9mm - Browning Hi-Power

.40 - HK USPc

.45 - Wilson CQB or HK USPc


----------



## jenglish (Dec 29, 2006)

.22 Walther SSP

.38 .380 Walther PPK (German Produced)

.357 ?

9mm Walther P5

.40 Walther P99 (2006)

.45 Smith & Wesson SW1911PD


----------



## Baldy (Jun 21, 2006)

.22 Ruger Hunter 22/45 67/8"barrel.

.38 Colt Det.

.357 S&W model 19-4 I have it.

9mm Browning HP

.40 S&W model 4010s

.45 S&W 1911 scpd 41/4" Barrel I have it.


----------



## SuckLead (Jul 4, 2006)

.22 - Ruger MkII

.38 - not sure

.357 - Ruger GP100

9mm - Walther P99

.40 - Glock 23

.45 - Sig P220 Equinox


----------



## tony pasley (May 6, 2006)

.22 Colt frontier scout
.38 model 10 US Army
.357 Colt 357
9mm Colt 1903 orginal
.40 none
.45 in acp a Browning 09protype or long colt 1873 SSA


----------



## Revolver (Aug 26, 2006)

Ruger MARK series
Smith & Wesson M&P
Smith & Wesson 27 or Ruger GP100
Smith & Wesson 39, Walther P38, or CZ 75
No use for this cartridge. Get a 10mm instead.
Smith & Wesson 625, (I'm probably gonna get some criticism for this)Ruger P90, or Smith & Wesson 4506


----------



## Benzbuilder (Sep 7, 2006)

.22 - Hammerli 208S

.38 - S&W 52-2 6"

.357 - Colt Trooper III 6"

9mm - Glock 23

.40 - Browning Hi-Power High Grade with engraving

.45 - Acculock By Strahand ($6,000)


Anyone care to donate any or all? I not proud, I'll take charity.


----------



## spacedoggy (May 11, 2006)

22 Walther









38 S&W would put wood grips on rhight away









357 Ruger GP100 I already have the smith 686 plus 
love the looks of this ruger









9mm EMP Springfield the wife has given me the go ahead to buy this for her waiting for it to come down in price.

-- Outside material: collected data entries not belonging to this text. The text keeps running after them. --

/-- After a flush nothing is pending (R97). -/
theorem flushBody_empties {w w' : WriterSide} (h : WriterInv w) (hx : flushBody w = .ok w') : w'.bw.n = 0 ∧ w'.bw.buf = 0x00 := by
  rw [flushBody] at hx
  split at hx
  case isTrue hn =>
    cases hx
    obtain ⟨-, hbuf, -, -⟩ := h
    rw [hn] at hbuf
    exact ⟨hn, BitVec.eq_of_toNat_eq (Nat.lt_one_iff.mp hbuf)⟩
  case isFalse =>
    obtain ⟨-, he⟩ | ⟨-, he⟩ := emit_cases (padded w.bw.n.toNat w.bw.buf) w <;> cases hx.symm.trans he
    exact ⟨rfl, rfl⟩

/-! ### What every writer command keeps (R24, R27) -/

section
variable {i : Instr} {s t : State} {w : WriterSide} {q : WriterResponse}

/-- Whichever way a writer command ends, the side it leaves meets the invariants (R24). -/
theorem WriterDoes.inv (hd : WriterDoes s i w q) (h : WriterInv s.writerSide) : WriterInv w := by
  cases hd with
  | invalid | wrongState | stat | reclose => exact h
  | bind => simp [WriterInv, bindWriter]
  | write hb _ hl hx =>
    have hends := writeBody_ends hb s.bwWdata s.writerSide
    rw [hx] at hends
    exact (hends.2 ⟨h, hl⟩).1
  | flush hl hx =>
    have hends := flushBody_ends s.writerSide
    rw [hx] at hends
    exact (hends.2 ⟨h, hl⟩).1
  | close _ hx =>
    obtain ⟨hn, hbuf⟩ := flushBody_empties h hx
    simp [WriterInv, hn, hbuf, Sink.close]

/-- What a writer command does to the sink and the lifecycle, in every state (R19, R24). -/
theorem WriterDoes.frame (hd : WriterDoes s i w q) :
    s.snk.bytes <+: w.snk.bytes ∧ (i ≠ .wclose → w.snk.closed = s.snk.closed) ∧
    (i ≠ .wbind → i ≠ .wclose → w.bw.life = s.bw.life) ∧ (i = .wstat → w.bw = s.bw ∧ w.snk = s.snk) ∧
    (i = .wbind → w.snk = s.snk) := by
  have kept : s.snk.bytes <+: s.writerSide.snk.bytes := List.prefix_refl _
  cases hd with
  | invalid | wrongState | stat => exact ⟨kept, fun _ => rfl, fun _ _ => rfl, fun _ => ⟨rfl, rfl⟩, fun _ => rfl⟩
  | bind => exact ⟨kept, fun _ => rfl, fun h => absurd rfl h, nofun, fun _ => rfl⟩
  | write hb _ _ hx =>
    obtain ⟨hlife, hclosed, hbytes⟩ := writeBody_moves hb hx
    refine ⟨hbytes, fun _ => hclosed, fun _ _ => hlife, ?_, ?_⟩ <;> rintro rfl <;> cases hb
  | flush _ hx =>
    obtain ⟨hlife, hclosed, hbytes⟩ := flushBody_moves hx
    exact ⟨hbytes, fun _ => hclosed, fun _ _ => hlife, nofun, nofun⟩
  | close _ hx => exact ⟨(flushBody_moves hx).2.2, fun h => absurd rfl h, fun _ h => absurd rfl h, nofun, nofun⟩
  | reclose => exact ⟨kept, fun _ => rfl, fun _ _ => rfl, nofun, nofun⟩

/-- Every writer command keeps the tie of the sink to the writer (R24 (e)). -/
theorem WriterDoes.sinkClosedExactly (hd : WriterDoes s i w q) (h : SinkClosedExactly s.writerSide) : SinkClosedExactly w := by
  cases hd with
  | invalid | wrongState | stat | reclose => exact h
  | bind hl => simpa [SinkClosedExactly, bindWriter, hl] using h
  | write hb _ _ hx =>
    obtain ⟨hlife, hclosed, -⟩ := writeBody_moves hb hx
    rwa [SinkClosedExactly, hlife, hclosed]
  | flush _ hx =>
    obtain ⟨hlife, hclosed, -⟩ := flushBody_moves hx
    rwa [SinkClosedExactly, hlife, hclosed]
  | close => exact iff_of_true rfl rfl

/-- Every command keeps the writer's invariants; a reader command does not touch the writer's side (R24, R27). -/
theorem exec_keeps_writerInv (h : WriterInv s.writerSide) (he : exec i s = .next t) : WriterInv t.writerSide := by
  cases hp : i.port
  case reader =>
    obtain ⟨r, q, rfl, -⟩ := reader_next hp he
    exact h
  case writer =>
    obtain ⟨w, q, rfl, hd⟩ := writer_next hp he
    exact hd.inv h

/-- Every command keeps the tie of the sink to the writer and only appends to the sink (R24 (d), (e)). -/
theorem exec_keeps_sink (h : SinkClosedExactly s.writerSide) (he : exec i s = .next t) :
    SinkClosedExactly t.writerSide ∧ s.snk.bytes <+: t.snk.bytes := by
  cases hp : i.port
  case reader =>
    obtain ⟨r, q, rfl, -⟩ := reader_next hp he
    exact ⟨h, List.prefix_refl _⟩
  case writer =>
    obtain ⟨w, q, rfl, hd⟩ := writer_next hp he
    exact ⟨hd.sinkClosedExactly h, hd.frame.1⟩

end

/-- Settles O22: the inversion of a writer command lists the sides it can leave, and each of them meets the invariants. -/
theorem writerCommandsKeepTheWriterInvariants : Obligations.WriterCommandsKeepTheWriterInvariants := by
  unfold Obligations.WriterCommandsKeepTheWriterInvariants
  refine ⟨by decide, fun i s t ⟨hinv, hsink⟩ he => ?_⟩
  obtain ⟨hsink', hbytes⟩ := exec_keeps_sink hsink he
  exact ⟨⟨exec_keeps_writerInv hinv he, hsink'⟩, hbytes⟩

/-! ### The invariants of both units over a step (R23, R24, R151) -/

section
variable {s t : State}

/-- A word on either channel, a command or an illegal one, keeps the invariants of both units. -/
theorem runCommand_keeps_inv {p : Port} {w : Cmd} {d : Data} (h : MachineInv s) (hr : runCommand p w d s = .next t) :
    MachineInv t := by
  cases hc : commandOn p w with
  | some i =>
    rw [runCommand_some hc] at hr
    obtain ⟨hreader, hwriter⟩ : MachineInv (s.setWdata p d) := by cases p <;> exact h
    exact ⟨exec_keeps_readerInv hreader hr, exec_keeps_writerInv hwriter hr⟩
  | none =>
    rw [runCommand_none hc] at hr
    cases p <;> cases hr <;> exact h

/-- A reset reader meets its invariants on whatever source it finds (R25, R151). -/
theorem reset_readerInv {k : Source} (h : k.pos ≤ k.bytes.length) : ReaderInv { br := ReaderRegs.reset, src := k } := by
  simpa [ReaderInv, ReaderRegs.reset] using h

/-- A reset writer meets its invariants on whatever sink it finds (R25, R151). -/
theorem reset_writerInv (k : Sink) : WriterInv { bw := WriterRegs.reset, snk := k } := by
  simp [WriterInv, WriterRegs.reset]

/-- A source in its start state suits an unbound reader (R152). -/
theorem newSource_readerInv {b : ReaderRegs} {k : Source} (h : ReaderInv { br := b, src := k }) (hl : b.life = .unbound)
    (bs : List Byte) : ReaderInv { br := b, src := { bytes := bs, pos := 0, released := false } } := by
  obtain ⟨hn, -, -, -, -, hfree, h8, -, -, -⟩ := h
  simp_all [ReaderInv]

/-- A sink in its start state suits an unbound writer (R152). -/
theorem newSink_writerInv {b : WriterRegs} {k : Sink} (h : WriterInv { bw := b, snk := k }) (hl : b.life = .unbound) :
    WriterInv { bw := b, snk := { bytes := [], closed := false } } := by
  obtain ⟨hn, hbuf, hfree, -⟩ := h
  exact ⟨hn, hbuf, hfree, by simp [hl]⟩

/-- Every input keeps the invariants of both units. -/
theorem handleInput_keeps_inv {e : Input} (h : MachineInv s) (he : handleInput e s = .next t) : MachineInv t := by
  obtain ⟨hreader, hwriter⟩ := h
  cases e with
  | readerCmd w d => exact runCommand_keeps_inv ⟨hreader, hwriter⟩ he
  | writerCmd w d => exact runCommand_keeps_inv ⟨hreader, hwriter⟩ he
  | brRst =>
    cases he
    obtain ⟨-, -, -, -, -, -, -, hpos, -, -⟩ := hreader
    exact ⟨reset_readerInv hpos, hwriter⟩
  | bwRst =>
    cases he
    exact ⟨hreader, reset_writerInv s.snk⟩
  | presentSource bs =>
    rw [handleInput] at he
    split at he <;> cases he
    exact ⟨newSource_readerInv hreader ‹_› bs, hwriter⟩
  | presentSink =>
    rw [handleInput] at he
    split at he <;> cases he
    exact ⟨hreader, newSink_writerInv hwriter ‹_›⟩

end

/-- Settles O23: a step holds or handles the oldest input, and every input keeps the invariants of both units. -/
theorem everyStepKeepsTheInvariants : Obligations.EveryStepKeepsTheInvariants := by
  unfold Obligations.EveryStepKeepsTheInvariants
  intro s t h hstep
  cases hin : s.inputs with
  | nil =>
    cases hstep.symm.trans (step_nil hin)
    exact h
  | cons e rest =>
    rw [step_cons hin] at hstep
    exact handleInput_keeps_inv (s := { s with inputs := rest }) h hstep

/-- Settles O13: the inversion of a writer command gives the frame of the state, and `WriterDoes.frame` that of the writer. -/
theorem writerCommandsTouchOnlyTheWriter : Obligations.WriterCommandsTouchOnlyTheWriter := by
  unfold Obligations.WriterCommandsTouchOnlyTheWriter
  intro i s t hp h
  obtain ⟨w, q, rfl, hd⟩ := writer_next hp h
  exact ⟨rfl, rfl, rfl, rfl, rfl, rfl, hd.frame⟩

/-- Settles O20: the invariants evaluated on the reset values. -/
theorem resetMeetsTheInvariants : Obligations.ResetMeetsTheInvariants := by
  unfold Obligations.ResetMeetsTheInvariants
  decide

end Sys2Proof.Machine

/-! ### What a reader command does to the reader's side, in every state (R12, R18, R27) -/

namespace Sys2Proof.Machine

section
variable {i : Instr} {s t : State} {r r' : ReaderSide} {q : ReaderResponse}

/-- A bind that answers leaves the reader bound to the same source, no earlier in it (R71). -/
theorem bindReader_moves {b : Bool} (h : bindReader r = .ok b r') :
    r'.br.life = .bound ∧ r'.src.bytes = r.src.bytes ∧ r'.src.released = r.src.released ∧ r.src.pos ≤ r'.src.pos := by
  have hmoves := fill_moves { r with br := { buf := 0x00, n := 0, eof := false, life := .bound } }
  rw [bindReader] at h
  rw [h] at hmoves
  obtain ⟨hlife, hbytes, hrel, hpos, -⟩ := hmoves
  exact ⟨hlife, hbytes, hrel, hpos⟩

/-- The sides a reader command can leave: the one it found, that of a bind, that of a data read, that of a close. -/
theorem ReaderDoes.side_cases (hd : ReaderDoes s i r q) :
    r = s.readerSide ∨
    (i = .rbind ∧ s.br.life = .unbound ∧ ∃ b, bindReader s.readerSide = .ok b r) ∨
    (i ≠ .rbind ∧ i ≠ .rclose ∧ i ≠ .rstat ∧ ReaderMoves s.readerSide r) ∨
    (i = .rclose ∧ s.br.life = .bound ∧ r = closeReader s.readerSide) := by
  cases hd with
  | invalid | wrongState | stat | reclose => exact .inl rfl
  | bind hl h => exact .inr (.inl ⟨rfl, hl, _, h⟩)
  | read hb _ _ h | readEos hb _ _ h =>
    have hmoves := readBody_moves hb s.readerSide
    rw [h] at hmoves
    refine .inr (.inr (.inl ⟨?_, ?_, ?_, hmoves⟩)) <;> rintro rfl <;> cases hb
  | all _ h | allEos _ h =>
    have hmoves := readAll_moves s.readerSide
    rw [h] at hmoves
    exact .inr (.inr (.inl ⟨nofun, nofun, nofun, hmoves⟩))
  | close hl => exact .inr (.inr (.inr ⟨rfl, hl, rfl⟩))

/-- What a reader command does to the source and the lifecycle, in every state (R18, R81). -/
theorem ReaderDoes.frame (hd : ReaderDoes s i r q) :
    r.src.bytes = s.src.bytes ∧ s.src.pos ≤ r.src.pos ∧ (i ≠ .rclose → r.src.released = s.src.released) ∧
    (i ≠ .rbind → i ≠ .rclose → r.br.life = s.br.life) ∧ (i = .rstat → r.br = s.br ∧ r.src = s.src) ∧
    (i = .rclose → r.br.buf = s.br.buf ∧ r.src.pos = s.src.pos) := by
  obtain rfl | ⟨rfl, -, b, h⟩ | ⟨-, hclose, hstat, hlife, hbytes, hrel, hpos, -⟩ | ⟨rfl, -, rfl⟩ := hd.side_cases
  · exact ⟨rfl, le_rfl, fun _ => rfl, fun _ _ => rfl, fun _ => ⟨rfl, rfl⟩, fun _ => ⟨rfl, rfl⟩⟩
  · obtain ⟨-, hbytes, hrel, hpos⟩ := bindReader_moves h
    exact ⟨hbytes, hpos, fun _ => hrel, fun h => absurd rfl h, nofun, nofun⟩
  · exact ⟨hbytes, hpos, fun _ => hrel, fun _ _ => hlife, fun h => absurd h hstat, fun h => absurd h hclose⟩
  · exact ⟨rfl, le_rfl, fun h => absurd rfl h, fun _ h => absurd rfl h, nofun, fun _ => ⟨rfl, rfl⟩⟩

40 Don't like this round in handgun but I plan on getting this.









45 HK USP Compact


----------



## Maximo (May 26, 2006)

This thread was a cool idea.

.22 Ruger MKII

.38 S&W 36

.357 S&W 586

9mm Beretta 92fs (Have)

.40 Browning High Power

.45 Kimber Rapter


----------



## 2400 (Feb 4, 2006)

22 ....... Ruger MKII

38 ....... Colt Det

357 ..... S&W 586 or 27

9mm ... Beretta 92

40 ....... Beretta 96

45 ....... My carry gun


----------



## falshman70 (Jul 13, 2006)

Well, lots of good ones here.

I choose:

.22 - Ruger MkII

.38 - Colt Det. Spl. snubbie

.357 - S&W 686 (7 shot) 4" barrel

9mm - HK P2000

.40 - HK USPc

.45 Wilson Combat 1911 4" (a tough choice since I have the USPc in .45 and love it, but always wanted a Wilson Combat.)


----------



## Clyde (Jul 13, 2006)

.22 - HK P7K3 (Like you had to guess)

.38 - S&W Model 15 - 4" (Combat Master)

.357 - S&W 686 Lew horton 3"

9mm - Sig P210

.40 - HK MP5 Class3 (40S&W and 10mm)

.45 - Detonics Combat Master

:watching: :smt033


----------



## MLB (Oct 4, 2006)

.22 - Ruger Mark II Comp Target

.38 - Blued Walther PPK (.380 is close enough to .38)

.357 - Colt Python 4" Royal Blued (I'm surprised that this one hasn't come up before)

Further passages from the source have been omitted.